Agreed. Everyone is talking about probability, when it feels like they mean betting odds. If there are some situations which "count" twice or some which exist, but don't "count", then you're asking about decision theory, not probability. The distinction isn't in what happened or how likely something is, but in what the payout/cost of a correct/incorrect prediction is.

comment by Chris_Leong · 2018-06-26T23:28:45.020Z · score: 6 (1 votes) · LW · GW

Imagine that you are considering whether or not to make a bet on a horse, but there is a bug in the system where any bet you place on one particular horse is submitted twice. This will affect how you bet on the horse, but it won't change the probability. The halver argument is that Sleeping Beauty should be treated similarly.

comment by Radford Neal (radford-neal) · 2018-06-27T00:22:29.560Z · score: 11 (3 votes) · LW · GW

But nothing in the specification of the Sleeping Beauty problem justifies treating it that way. Beauty is a ordinary human being who happens to have forgotten some things. If Beauty makes two betting decisions at different times, they are separate decisions, which are not necessarily the same - though it's likely they will be the same if Beauty has no rational basis for making different decisions at those two times. There is a standard way of using probabilities to make decisions, which produces the decisions that everyone seems to agree are correct only if Beauty assigns probability 1/3 to the coin landing Heads.

You could say that you're not going to use standard decision theory, and therefore are going to assign a different probability to Heads, but that's just playing with words - like saying the sky is green, not blue, because you personally have a different scheme of colour names from everyone else.

comment by Chris_Leong · 2018-06-27T00:48:37.674Z · score: 8 (2 votes) · LW · GW

"But nothing in the specification of the Sleeping Beauty problem justifies treating it that way" - apart from the fact that you're being asked twice.

"There is a standard way of using probabilities to make decisions, which produces the decisions that everyone seems to agree are correct only if Beauty assigns probability 1/3 to the coin landing Heads" - 1/2 gives the correct decisions as well, you just need a trivial modification to your decision theory.

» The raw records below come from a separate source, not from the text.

/-- Every instruction word is run around an effect. -/
theorem exec_run (i : Instr) (s : State) (h : i.opcode.isSome = true) : ∃ eff, exec i s = run i s eff := by
  cases i with
  | add p d a b v => rw [Arm.add]; unfold execAdd aluOp; exact ⟨_, rfl⟩
  | sub p d a b v => rw [Arm.sub]; unfold execSub aluOp; exact ⟨_, rfl⟩
  | mul p d a b v => rw [Arm.mul]; unfold execMul aluOp; exact ⟨_, rfl⟩
  | mulh p d a b v => rw [Arm.mulh]; unfold execMulh aluOp; exact ⟨_, rfl⟩
  | div p d a b v => rw [Arm.div]; unfold execDiv aluOp; exact ⟨_, rfl⟩
  | rem p d a b v => rw [Arm.rem]; unfold execRem aluOp; exact ⟨_, rfl⟩
  | and p d a b => rw [Arm.and]; unfold execAnd aluOp; exact ⟨_, rfl⟩
  | or p d a b => rw [Arm.or]; unfold execOr aluOp; exact ⟨_, rfl⟩
  | xor p d a b => rw [Arm.xor]; unfold execXor aluOp; exact ⟨_, rfl⟩
  | andn p d a b => rw [Arm.andn]; unfold execAndn aluOp; exact ⟨_, rfl⟩
  | shl p d a b v => rw [Arm.shl]; unfold execShl aluOp; exact ⟨_, rfl⟩
  | shr p d a b v => rw [Arm.shr]; unfold execShr aluOp; exact ⟨_, rfl⟩
  | sra p d a b v => rw [Arm.sra]; unfold execSra aluOp; exact ⟨_, rfl⟩
  | rotl p d a b v => rw [Arm.rotl]; unfold execRotl aluOp; exact ⟨_, rfl⟩
  | min p d a b v => rw [Arm.min]; unfold execMin aluOp; exact ⟨_, rfl⟩
  | max p d a b v => rw [Arm.max]; unfold execMax aluOp; exact ⟨_, rfl⟩
  | clz p d a v => rw [Arm.clz]; unfold execClz aluOp; exact ⟨_, rfl⟩
  | ctz p d a v => rw [Arm.ctz]; unfold execCtz aluOp; exact ⟨_, rfl⟩
  | popc p d a v => rw [Arm.popc]; unfold execPopc aluOp; exact ⟨_, rfl⟩
  | bext p d a b v => rw [Arm.bext]; unfold execBext aluOp; exact ⟨_, rfl⟩
  | bins p d a b => rw [Arm.bins]; unfold execBins aluOp; exact ⟨_, rfl⟩
  | sel p d a b q => rw [Arm.sel]; unfold execSel aluOp; exact ⟨_, rfl⟩
  | cmp p d a b v => rw [Arm.cmp]; unfold execCmp aluOp; exact ⟨_, rfl⟩
  | hash64 p d a b => rw [Arm.hash64]; unfold execHash64 aluOp; exact ⟨_, rfl⟩
  | movi p d imm => rw [Arm.movi]; unfold execMovi aluOp; exact ⟨_, rfl⟩
  | movh p d imm => rw [Arm.movh]; unfold execMovh aluOp; exact ⟨_, rfl⟩
  | pset p pd a b c => rw [Arm.pset]; unfold execPset predOp; exact ⟨_, rfl⟩
  | pand p pd pa pb na nb => rw [Arm.pand]; unfold execPand predOp; exact ⟨_, rfl⟩
  | por p pd pa pb na nb => rw [Arm.por]; unfold execPor predOp; exact ⟨_, rfl⟩
  | pnot p pd pa na => rw [Arm.pnot]; unfold execPnot predOp; exact ⟨_, rfl⟩
  | addImm p d a imm => rw [Arm.addImm]; unfold execAddImm aluOp; exact ⟨_, rfl⟩
  | subImm p d a imm => rw [Arm.subImm]; unfold execSubImm aluOp; exact ⟨_, rfl⟩
  | mulImm p d a imm => rw [Arm.mulImm]; unfold execMulImm aluOp; exact ⟨_, rfl⟩
  | mulhImm p d a imm => rw [Arm.mulhImm]; unfold execMulhImm aluOp; exact ⟨_, rfl⟩
  | divImm p d a imm => rw [Arm.divImm]; unfold execDivImm aluOp; exact ⟨_, rfl⟩
  | remImm p d a imm => rw [Arm.remImm]; unfold execRemImm aluOp; exact ⟨_, rfl⟩
  | andImm p d a imm => rw [Arm.andImm]; unfold execAndImm aluOp; exact ⟨_, rfl⟩
  | orImm p d a imm => rw [Arm.orImm]; unfold execOrImm aluOp; exact ⟨_, rfl⟩
  | xorImm p d a imm => rw [Arm.xorImm]; unfold execXorImm aluOp; exact ⟨_, rfl⟩
  | andnImm p d a imm => rw [Arm.andnImm]; unfold execAndnImm aluOp; exact ⟨_, rfl⟩
  | shlImm p d a imm => rw [Arm.shlImm]; unfold execShlImm aluOp; exact ⟨_, rfl⟩
  | shrImm p d a imm => rw [Arm.shrImm]; unfold execShrImm aluOp; exact ⟨_, rfl⟩
  | sraImm p d a imm => rw [Arm.sraImm]; unfold execSraImm aluOp; exact ⟨_, rfl⟩
  | rotlImm p d a imm => rw [Arm.rotlImm]; unfold execRotlImm aluOp; exact ⟨_, rfl⟩
  | minImm p d a imm => rw [Arm.minImm]; unfold execMinImm aluOp; exact ⟨_, rfl⟩
  | maxImm p d a imm => rw [Arm.maxImm]; unfold execMaxImm aluOp; exact ⟨_, rfl⟩
  | cmpImm p d a imm => rw [Arm.cmpImm]; unfold execCmpImm aluOp; exact ⟨_, rfl⟩
  | fadd p d a b => rw [Arm.fadd]; unfold execFadd floatOp; exact ⟨_, rfl⟩
  | fsub p d a b => rw [Arm.fsub]; unfold execFsub floatOp; exact ⟨_, rfl⟩
  | fmul p d a b => rw [Arm.fmul]; unfold execFmul floatOp; exact ⟨_, rfl⟩
  | fma p d a b c => rw [Arm.fma]; unfold execFma floatOp; exact ⟨_, rfl⟩
  | fdiv p d a b => rw [Arm.fdiv]; unfold execFdiv floatOp; exact ⟨_, rfl⟩
  | frcp p d a => rw [Arm.frcp]; unfold execFrcp floatOp; exact ⟨_, rfl⟩
  | frsq p d a => rw [Arm.frsq]; unfold execFrsq floatOp; exact ⟨_, rfl⟩
  | fmin p d a b v => rw [Arm.fmin]; unfold execFmin floatOp; exact ⟨_, rfl⟩
  | fmax p d a b v => rw [Arm.fmax]; unfold execFmax floatOp; exact ⟨_, rfl⟩
  | fcmp p pd a b c => rw [Arm.fcmp]; unfold execFcmp; exact ⟨_, rfl⟩
  | fclass p d a f => rw [Arm.fclass]; unfold execFclass floatOp; exact ⟨_, rfl⟩
  | fcvt p d a src dst => rw [Arm.fcvt]; unfold execFcvt floatOp; exact ⟨_, rfl⟩
  | fsgn p d a b v => rw [Arm.fsgn]; unfold execFsgn floatOp; exact ⟨_, rfl⟩
  | vadd p vd va vb o f => rw [Arm.vadd]; unfold execVadd vec2 vecOp; exact ⟨_, rfl⟩
  | vsub p vd va vb o f => rw [Arm.vsub]; unfold execVsub vec2 vecOp; exact ⟨_, rfl⟩
  | vmul p vd va vb o f => rw [Arm.vmul]; unfold execVmul vec2 vecOp; exact ⟨_, rfl⟩
  | vmin p vd va vb o f => rw [Arm.vmin]; unfold execVmin vec2 vecOp; exact ⟨_, rfl⟩
  | vmax p vd va vb o f => rw [Arm.vmax]; unfold execVmax vec2 vecOp; exact ⟨_, rfl⟩
  | vsgn p vd va vb o f => rw [Arm.vsgn]; unfold execVsgn vecOp; exact ⟨_, rfl⟩
  | vcmp p vd va vb o f => rw [Arm.vcmp]; unfold execVcmp vec2 vecOp; exact ⟨_, rfl⟩
  | vfma p vd va vb vc => rw [Arm.vfma]; unfold execVfma vecOp; exact ⟨_, rfl⟩
  | vsel p vd va vb vc => rw [Arm.vsel]; unfold execVsel vecOp; exact ⟨_, rfl⟩
  | vcvt p vd va src dst => rw [Arm.vcvt]; unfold execVcvt; exact ⟨_, rfl⟩
  | vscl p vd va vb => rw [Arm.vscl]; unfold execVscl vecOp; exact ⟨_, rfl⟩
  | vred p d va o f => rw [Arm.vred]; unfold execVred; exact ⟨_, rfl⟩
  | vbc p vd a f => rw [Arm.vbc]; unfold execVbc vecOp; exact ⟨_, rfl⟩
  | vperm p vd va vb f => rw [Arm.vperm]; unfold execVperm vecOp; exact ⟨_, rfl⟩
  | vmov p vd va => rw [Arm.vmov]; unfold execVmov; exact ⟨_, rfl⟩
  | vmovSr p vd va f => rw [Arm.vmovSr]; unfold execVmovSr; exact ⟨_, rfl⟩
  | nop => rw [Arm.nop]; unfold execNop; exact ⟨_, rfl⟩
  | ret => rw [Arm.ret]; unfold execRet; exact ⟨_, rfl⟩
  | doneF => rw [Arm.doneF]; unfold execDoneF; exact ⟨_, rfl⟩
  | yieldF => rw [Arm.yieldF]; unfold execYieldF; exact ⟨_, rfl⟩
  | hret => rw [Arm.hret]; unfold execHret; exact ⟨_, rfl⟩
  | trigger => rw [Arm.trigger]; unfold execTrigger; exact ⟨_, rfl⟩
  | eret => rw [Arm.eret]; unfold execEret; exact ⟨_, rfl⟩
  | unfuse => rw [Arm.unfuse]; unfold execUnfuse; exact ⟨_, rfl⟩
  | rejoin => rw [Arm.rejoin]; unfold execRejoin; exact ⟨_, rfl⟩
  | br p n imm => rw [Arm.br]; unfold execBr; exact ⟨_, rfl⟩
  | jmp imm => rw [Arm.jmp]; unfold execJmp; exact ⟨_, rfl⟩
  | call imm => rw [Arm.call]; unfold execCall; exact ⟨_, rfl⟩
  | jmpr d a => rw [Arm.jmpr]; unfold execJmpr; exact ⟨_, rfl⟩
  | loop a imm => rw [Arm.loop]; unfold execLoop; exact ⟨_, rfl⟩
  | brk code => rw [Arm.brk]; unfold execBrk; exact ⟨_, rfl⟩
  | trap code => rw [Arm.trap]; unfold execTrap; exact ⟨_, rfl⟩
  | pfx imm => rw [Arm.pfx]; unfold execPfx; exact ⟨_, rfl⟩
  | lea r sg base sz imm => rw [Arm.lea]; unfold execLea regOp; exact ⟨_, rfl⟩
  | madv d a b peq plt esz => rw [Arm.madv]; unfold execMadv; exact ⟨_, rfl⟩
  | fwalk d a b => rw [Arm.fwalk]; unfold execFwalk; exact ⟨_, rfl⟩
  | brank d a b pd => rw [Arm.brank]; unfold execBrank; exact ⟨_, rfl⟩
  | ld r sg base sz x imm => rw [Arm.ld]; unfold execLd; exact ⟨_, rfl⟩
  | ldAcq r sg base sz x sc imm => rw [Arm.ldAcq]; unfold execLdAcq; exact ⟨_, rfl⟩
  | st r sg base sz imm => rw [Arm.st]; unfold execSt; exact ⟨_, rfl⟩
  | stRel r sg base sz sc imm => rw [Arm.stRel]; unfold execStRel; exact ⟨_, rfl⟩
  | ldp r sg base imm => rw [Arm.ldp]; unfold execLdp; exact ⟨_, rfl⟩
  | stp r sg base imm => rw [Arm.stp]; unfold execStp; exact ⟨_, rfl⟩
  | pf sg base sz imm => rw [Arm.pf]; unfold execPf; exact ⟨_, rfl⟩
  | fence sc => rw [Arm.fence]; unfold execFence; exact ⟨_, rfl⟩
  | amo d sg base b op esz => rw [Arm.amo]; unfold execAmo; exact ⟨_, rfl⟩
  | cas d sg base b c => rw [Arm.cas]; unfold execCas; exact ⟨_, rfl⟩
  | red sg base b op esz => rw [Arm.red]; unfold execRed; exact ⟨_, rfl⟩
  | ldf r sg base sc imm => rw [Arm.ldf]; unfold execLdf; exact ⟨_, rfl⟩
  | ldfe r sg base sc imm => rw [Arm.ldfe]; unfold execLdfe; exact ⟨_, rfl⟩
  | stf r sg base sc imm => rw [Arm.stf]; unfold execStf; exact ⟨_, rfl⟩
  | stfw r sg base sc imm => rw [Arm.stfw]; unfold execStfw; exact ⟨_, rfl⟩
  | fest full sg base sc imm => rw [Arm.fest]; unfold execFest; exact ⟨_, rfl⟩
  | st4 r sg base hi imm => rw [Arm.st4]; unfold execSt4; exact ⟨_, rfl⟩
  | aqPush sg base sz x imm => rw [Arm.aqPush]; unfold execAqPush; exact ⟨_, rfl⟩
  | aqList r sg base sz x imm => rw [Arm.aqList]; unfold execAqList; exact ⟨_, rfl⟩
  | dqPop d two => rw [Arm.dqPop]; unfold execDqPop; exact ⟨_, rfl⟩
  | dqCnt d => rw [Arm.dqCnt]; unfold execDqCnt regOp; exact ⟨_, rfl⟩
  | spawn d a imm => rw [Arm.spawn]; unfold execSpawn; exact ⟨_, rfl⟩
  | migr d a => rw [Arm.migr]; unfold execMigr; exact ⟨_, rfl⟩
  | send d a b n => rw [Arm.send]; unfold execSend; exact ⟨_, rfl⟩
  | sendQ d a b n => rw [Arm.sendQ]; unfold execSendQ; exact ⟨_, rfl⟩
  | sendR d b => rw [Arm.sendR]; unfold execSendR; exact ⟨_, rfl⟩
  | rqPush n => rw [Arm.rqPush]; unfold execRqPush; exact ⟨_, rfl⟩
  | rqTry d n => rw [Arm.rqTry]; unfold execRqTry; exact ⟨_, rfl⟩
  | rqStat d a k => rw [Arm.rqStat]; unfold execRqStat regOp; exact ⟨_, rfl⟩
  | tlaunch d a sg => rw [Arm.tlaunch]; unfold execTlaunch; exact ⟨_, rfl⟩
  | twait d a => rw [Arm.twait]; unfold execTwait; exact ⟨_, rfl⟩
  | segld a k => rw [Arm.segld]; unfold execSegld; exact ⟨_, rfl⟩
  | segrd d t k => rw [Arm.segrd]; unfold execSegrd; exact ⟨_, rfl⟩
  | dtld sg base imm => rw [Arm.dtld]; unfold execDtld; exact ⟨_, rfl⟩
  | tbld r sg base imm => rw [Arm.tbld]; unfold execTbld; exact ⟨_, rfl⟩
  | xpld sg base imm => rw [Arm.xpld]; unfold execXpld; exact ⟨_, rfl⟩
  | gkbind a b tag ctx => rw [Arm.gkbind]; unfold execGkbind; exact ⟨_, rfl⟩
  | ptinvPage a b sc => rw [Arm.ptinvPage]; unfold execPtinvPage; exact ⟨_, rfl⟩
  | ptinvAsid b sc => rw [Arm.ptinvAsid]; unfold execPtinvAsid; exact ⟨_, rfl⟩
  | ptinvAll sc => rw [Arm.ptinvAll]; unfold execPtinvAll; exact ⟨_, rfl⟩
  | dwait k imm => rw [Arm.dwait]; unfold execDwait; exact ⟨_, rfl⟩
  | await k imm => rw [Arm.await]; unfold execAwait; exact ⟨_, rfl⟩
  | dset k a => rw [Arm.dset]; unfold execDset; exact ⟨_, rfl⟩
  | dadd k a => rw [Arm.dadd]; unfold execDadd; exact ⟨_, rfl⟩
  | acbind k a => rw [Arm.acbind]; unfold execAcbind; exact ⟨_, rfl⟩
  | bar kind d pd => rw [Arm.bar]; unfold execBar; exact ⟨_, rfl⟩
  | tread d => rw [Arm.tread]; unfold execTread regOp; exact ⟨_, rfl⟩
  | erd d k => rw [Arm.erd]; unfold execErd regOp; exact ⟨_, rfl⟩
  | pcrd d a => rw [Arm.pcrd]; unfold execPcrd regOp; exact ⟨_, rfl⟩
  | sysrd r x => rw [Arm.sysrd]; unfold execSysrd; exact ⟨_, rfl⟩
  | syswr r x => rw [Arm.syswr]; unfold execSyswr; exact ⟨_, rfl⟩
  | rndset d a sd m fz rm => rw [Arm.rndset]; unfold execRndset; exact ⟨_, rfl⟩
  | wake d a skip => rw [Arm.wake]; unfold execWake; exact ⟨_, rfl⟩
  | vld v sg base imm => rw [Arm.vld]; unfold execVld; exact ⟨_, rfl⟩
  | vst v sg base imm => rw [Arm.vst]; unfold execVst; exact ⟨_, rfl⟩
  | vldg v sg base vi esz => rw [Arm.vldg]; unfold execVldg; exact ⟨_, rfl⟩
  | vsts v sg base vi esz => rw [Arm.vsts]; unfold execVsts; exact ⟨_, rfl⟩
  | mzero acc => rw [Arm.mzero]; unfold execMzero; exact ⟨_, rfl⟩
  | mldb f sg base imm => rw [Arm.mldb]; unfold execMldb; exact ⟨_, rfl⟩
  | mma acc va fa fb cnt => rw [Arm.mma]; unfold execMma; exact ⟨_, rfl⟩
  | mrot cnt => rw [Arm.mrot]; unfold execMrot; exact ⟨_, rfl⟩
  | mdrain acc v f row => rw [Arm.mdrain]; unfold execMdrain; exact ⟨_, rfl⟩
  | mxch acc entry => rw [Arm.mxch]; unfold execMxch; exact ⟨_, rfl⟩
  | fuse size => rw [Arm.fuse]; unfold execFuse; exact ⟨_, rfl⟩
  | gather _ _ => cases h
  | scatter _ _ => cases h
  | accum _ _ => cases h
  | dedup _ _ => cases h
  | reduce _ _ => cases h
  | copy _ _ => cases h
  | walk _ _ => cases h
  | fill _ _ => cases h
  | coll _ _ => cases h
  | res _ _ => cases h
  | abt _ _ => cases h
  | commandStart _ => cases h
  | commandRetire _ _ => cases h
  | commandStop _ _ => cases h
  | sequencerCycle _ => cases h
  | quantumEnd _ _ => cases h
  | waitTimeout _ _ => cases h
  | accessReply _ => cases h
  | replyForward _ => cases h
  | icacheFill _ => cases h
  | tlbLookup _ => cases h
  | walkEnd _ => cases h
  | handlerStart _ => cases h
  | inboxReservation _ => cases h
  | messageWrite _ => cases h
  | migrationReserve _ => cases h
  | migrationArrival _ => cases h
  | wakeDelivery _ => cases h
  | remoteTileAccess _ => cases h
  | feWithdrawal _ => cases h
  | storeBufferSend _ _ => cases h
  | storeAck _ => cases h
  | controllerIssue _ => cases h
  | accumulateAccept _ => cases h
  | combiningDrain _ _ => cases h
  | geckoToken _ => cases h
  | rowCacheExpiry _ _ => cases h
  | promotionEpoch _ => cases h
  | scrub _ => cases h
  | refresh _ _ _ => cases h
  | stackTemperatureReport _ _ => cases h
  | hostSnoop _ _ => cases h
  | snoopApply => cases h
  | hostResponse _ _ _ => cases h
  | cxlLinkDown => cases h
  | cxlLinkRetrain => cases h
  | hostRegisterAccess _ _ _ => cases h
  | mmaStep _ _ => cases h
  | mrotComplete _ => cases h
  | mxchComplete _ => cases h
  | rejoinLineHigh _ _ => cases h
  | barrierComplete _ _ => cases h
  | timeTick => cases h
  | governorWindow _ => cases h
  | vfEvaluate _ _ => cases h
  | energyExhausted _ => cases h
  | equalisation _ => cases h
  | dispatch _ => cases h
  | preempt _ => cases h
  | taskComplete _ _ => cases h
  | fqgetWrite _ _ => cases h
  | registerWrite _ => cases h
  | broadcastWrite _ _ => cases h
  | inspectionAccess _ _ _ => cases h
  | chaezWrite _ _ => cases h
  | chaezRead _ _ => cases h
  | release _ => cases h
  | releaseSkip _ => cases h
  | endTask _ => cases h
  | digestReset _ => cases h
  | unfence _ => cases h
  | timeref _ => cases h
  | checkpoint _ _ => cases h
  | checkpointRestore _ => cases h
  | reset => cases h
  | recovery _ => cases h
  | statusReport _ _ => cases h
  | powerOn => cases h
  | thermalTrip _ => cases h
  | attestNonceWrite _ => cases h
  | attestTidWrite _ => cases h
  | attestReportRead => cases h
  | rowPacket _ => cases h
  | switchRowPacket _ => cases h
  | peerAccessPacket _ => cases h
  | fabricTimeout _ => cases h
  | collOutcome _ _ _ => cases h
  | timeBeacon _ _ => cases h
  | domainJoin _ _ => cases h
  | referenceLoss _ => cases h
  | computeDieTemperature _ _ => cases h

comment by Radford Neal (radford-neal) · 2018-06-27T01:03:47.594Z · score: 10 (2 votes) · LW · GW

So in every situation in which someone asks you the same question twice, standard probability and decision theory doesn't apply? Seems rather sweeping to me. Or it's only a problem if you don't happen to remember that they asked that question before? Still seems like it would rule out numerous real-life situations where in fact nobody thinks there is any problem whatever in using standard probability and decision theory.

There is one standard form of probabability theory and one standard form of decision theory. If you need a "trivial modification" of your decision theory to justify assigning a probability of 1/2 rather than 1/3 to some event, then you are not using standard probability and decision theory. I need only a "trivial modification" of the standard mapping from colour names to wavelengths to justify saying the sky is green.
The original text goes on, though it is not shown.